-- ==== Sys2Proof/Machine/Listing.lean ====
section
/-! DEFINITION. The listings of spec/30_encoding.md rules R119 and R120 run on the machine: WR, RD, a command's mnemonic,
and SYNC. A listing's host is software outside the block; here it takes one access, then lets the engine take one step, one
of the interleavings R91 admits (notes/assumptions/12.md). -/

namespace Sys2Proof.Machine

/-- One operation of a listing (R119, R120). -/
inductive ListOp where
  /-- `WR NAME, v`. -/
  | wr (r : Reg) (v : Word)
  /-- `RD NAME`. -/
  | rd (r : Reg)
  /-- `MNEMONIC v`. -/
  | cmd (i : Instr)
  /-- `SYNC`. -/
  | sync
  deriving DecidableEq, Repr

/-- The host of a listing: the machine, the buffer HB (R120), and the values `RD` returned, last first. -/
structure Bench where
  machine : State
  hb : List Byte
  reads : List Word
  deriving DecidableEq, Repr

/-- One event at the machine. -/
def happen (ev : Event) (s : State) : Option State :=
  match step { s with agenda := [ev] } with
  | .next s' => some s'
  | .fault _ => none
  | .refused _ => none

/-- `MemRead(HUFF_BASE + off(NAME), 4)`, then one engine step. -/
def benchRead (r : Reg) (b : Bench) : Option (Word × Bench) :=
  match happen (.host (.read (b.machine.params.huffBase + offsetOf r) 4)) b.machine with
  | some s =>
    match happen .engine s with
    | some s' => some (s.rdata, { b with machine := s' })
    | none => none
  | none => none

/-- `MemWrite(HUFF_BASE + off(NAME), 4, v)`, then one engine step. -/
def benchWrite (r : Reg) (v : Word) (b : Bench) : Option Bench :=
  match happen (.host (.write (b.machine.params.huffBase + offsetOf r) 4 v)) b.machine with
  | some s =>
    match happen .engine s with
    | some s' => some { b with machine := s' }
    | none => none
  | none => none

/-- The read of OUT_DATA in SYNC (R120): whether an item came, and the host with it in HB. -/
def drainOne (b : Bench) : Option (Bool × Bench) :=
  match benchRead .outData b with
  | some (r, b') => if r.getLsbD 31 then some (true, { b' with hb := b'.hb ++ [r.extractLsb' 0 8] }) else some (false, b')
  | none => none

/-- `SYNC` (R120), for at most `fuel` turns of its loop. -/
def syncLoop : Nat → Bench → Option Bench
  | 0, _ => none
  | fuel + 1, b =>
    match drainOne b with
    | some (true, b1) => syncLoop fuel b1
    | some (false, b1) =>
      match benchRead .status b1 with
      | some (st, b2) =>
        if st.getLsbD 0 then syncLoop fuel b2
        else
          match drainOne b2 with
          | some (true, b3) => syncLoop fuel b3
          | some (false, b3) => some b3
          | none => none
      | none => none
    | none => none

/-- One operation of a listing. -/
def benchOp (fuel : Nat) (op : ListOp) (b : Bench) : Option Bench :=
  match op with
  | .wr r v => benchWrite r v b
  | .rd r =>
    match benchRead r b with
    | some (v, b') => some { b' with reads := v :: b'.reads }
    | none => none
  | .cmd i => benchWrite .cmd (encode i) b
  | .sync => syncLoop fuel b

/-- A listing, operation by operation. -/
def benchRun (fuel : Nat) : List ListOp → Bench → Option Bench
  | [], b => some b
  | op :: rest, b =>
    match benchOp fuel op b with
    | some b' => benchRun fuel rest b'
    | none => none

/-- The commands that take the 64-bit operand A (R113, R114); a host writes ARG0 and ARG1 for these alone (R120). -/
def takesOperand : Instr → Bool
  | .nop => false
  | .clear => false
  | .loadSym _ => true
  | .build => false
  | .queryCode _ => false
  | .encStart => false
  | .encSym _ => false
  | .encFlush => false
  | .decStart => true
  | .decByte _ => false
  | .decEnd => false

/-- The writes of an operand, `WR ARG0, a[31:0] ; WR ARG1, a[63:32]` (R120). -/
def operandOps (a : Quad) : List ListOp := [.wr .arg0 (a.extractLsb' 0 32), .wr .arg1 (a.extractLsb' 32 32)]

/-- A command issued, then SYNC: `LOADF` and `DSTART` of R120 where it takes an operand, else the bare command, which leaves ARG0
and ARG1 as they are (R306). -/
def issueOps (c : Issued) : List ListOp :=
  (if takesOperand c.instr then operandOps c.operand else []) ++ [.cmd c.instr, .sync]

/-- The listing of a sequence of commands, SYNC after every one (R120, R251, R252). -/
def issueAll (cs : List Issued) : List ListOp := cs.flatMap issueOps

/-- A host procedure on a block: its listing, HB empty at the start, then `RD STATUS`. Its result is HB, with the block as it is
left; `none` where STATUS shows an error, since then the result is not valid (R251, R252). An error is still shown at the end,
because error mode lasts (R275). -/
def procedure (fuel : Nat) (cs : List Issued) (s : State) : Option (List Byte × State) :=
  match benchRun fuel (issueAll cs) ⟨s, [], []⟩ with
  | some b =>
    match benchRead .status b with
    | some (st, b') => if st.extractLsb' 8 4 = 0 then some (b'.hb, b'.machine) else none
    | none => none
  | none => none

/-- The encoding procedure of R251 on a block: the file, the header first, then the items read from OUT_DATA. -/
def encodeOnBlock (fuel : Nat) (bytes : List Byte) (s : State) : Option (List Byte × State) :=
  match procedure fuel (encodeCommands bytes) s with
  | some (stream, s') => some (headerBytes (headerOf bytes) ++ stream, s')
  | none => none

/-- The decoding procedure of R252 on a block: the items read from OUT_DATA. `none` on a FormatError (R253) or a failed command. -/
def decodeOnBlock (fuel : Nat) (file : List Byte) (s : State) : Option (List Byte × State) :=
  match parseFile file with
  | .ok (h, stream) => procedure fuel (decodeCommands h stream) s
  | .error _ => none

end Sys2Proof.Machine
end

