/-- Every leaf that a path of the arena reaches has a code in the tree as a value. -/
theorem codeOf_of_follow {n : Nat} {nodes : List Node} (h : Shaped n nodes) (fuel : Nat) :
    ∀ (r : NodeIdx) (q : List Bool) (m : NodeIdx), r.val < nodes.length → depthBound n r ≤ fuel →
      follow nodes r q = some m → m.val < n → ((treeAt nodes fuel r).codeOf (nodeAt nodes m).data).isSome = true := by
  induction fuel with
  | zero => intro r q m _ hd; have := depthBound_pos n r; omega
  | succ fuel ih =>
    intro r q m hr hd hq hm
    by_cases hn : r.val < n
    · have hk := h.leaf r hn
      cases q with
      | nil =>
        simp only [follow, Option.some.injEq] at hq
        subst hq
        simp [treeAt, hk, leafTree, HTree.codeOf]
      | cons b q => simp [follow, hk] at hq
    · obtain ⟨hk, hl, hrt⟩ := h.internal r (by omega) hr
      have hdl := depthBound_child (n := n) (by omega) hl
      have hdr := depthBound_child (n := n) (by omega) hrt
      simp only [treeAt, hk, HTree.codeOf]
      cases q with
      | nil =>
        simp only [follow, Option.some.injEq] at hq
        subst hq
        omega
      | cons b q =>
        simp only [follow, hk, if_true] at hq
        cases b with
        | true =>
          have := ih _ q m (by simpa [childOf] using (by omega : (nodeAt nodes r).right.val < nodes.length))
            (by omega) (by simpa [childOf] using hq) hm
          cases hc : (treeAt nodes fuel (nodeAt nodes r).right).codeOf (nodeAt nodes m).data with
          | some p => simp
          | none => rw [hc] at this; simp at this
        | false =>
          have := ih _ q m (by simpa [childOf] using (by omega : (nodeAt nodes r).left.val < nodes.length))
            (by omega) (by simpa [childOf] using hq) hm
          cases hc : (treeAt nodes fuel (nodeAt nodes r).right).codeOf (nodeAt nodes m).data with
          | some p => simp
          | none => simpa using this

theorem HTree.mem_syms_of_codeOf (t : HTree) (s : Byte) : (t.codeOf s).isSome = true ↔ s ∈ t.syms := by
  induction t with
  | leaf f x => simp only [HTree.codeOf, HTree.syms, List.mem_singleton, eq_comm (a := s)]; split <;> simp [*]
  | node f d l r ihl ihr =>
    simp only [HTree.codeOf, HTree.syms, List.mem_append, ← ihl, ← ihr]
    cases r.codeOf s <;> simp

- - -

Task item:
Reproduce only the lines above, starting at the line with "match parseFile file with" and ending at the line with "simp only [follow, hk, if_true] at hq", exactly as written.

Output for this exercise:
  match parseFile file with
  | .ok (h, stream) => procedure fuel (decodeCommands h stream) s
  | .error _ => none

end Sys2Proof.Machine
end

/-- Every leaf that a path of the arena reaches has a code in the tree as a value. -/
theorem codeOf_of_follow {n : Nat} {nodes : List Node} (h : Shaped n nodes) (fuel : Nat) :
    ∀ (r : NodeIdx) (q : List Bool) (m : NodeIdx), r.val < nodes.length → depthBound n r ≤ fuel →
      follow nodes r q = some m → m.val < n → ((treeAt nodes fuel r).codeOf (nodeAt nodes m).data).isSome = true := by
  induction fuel with
  | zero => intro r q m _ hd; have := depthBound_pos n r; omega
  | succ fuel ih =>
    intro r q m hr hd hq hm
    by_cases hn : r.val < n
    · have hk := h.leaf r hn
      cases q with
      | nil =>
        simp only [follow, Option.some.injEq] at hq
        subst hq
        simp [treeAt, hk, leafTree, HTree.codeOf]
      | cons b q => simp [follow, hk] at hq
    · obtain ⟨hk, hl, hrt⟩ := h.internal r (by omega) hr
      have hdl := depthBound_child (n := n) (by omega) hl
      have hdr := depthBound_child (n := n) (by omega) hrt
      simp only [treeAt, hk, HTree.codeOf]
      cases q with
      | nil =>
        simp only [follow, Option.some.injEq] at hq
        subst hq
        omega
      | cons b q =>
        simp only [follow, hk, if_true] at hq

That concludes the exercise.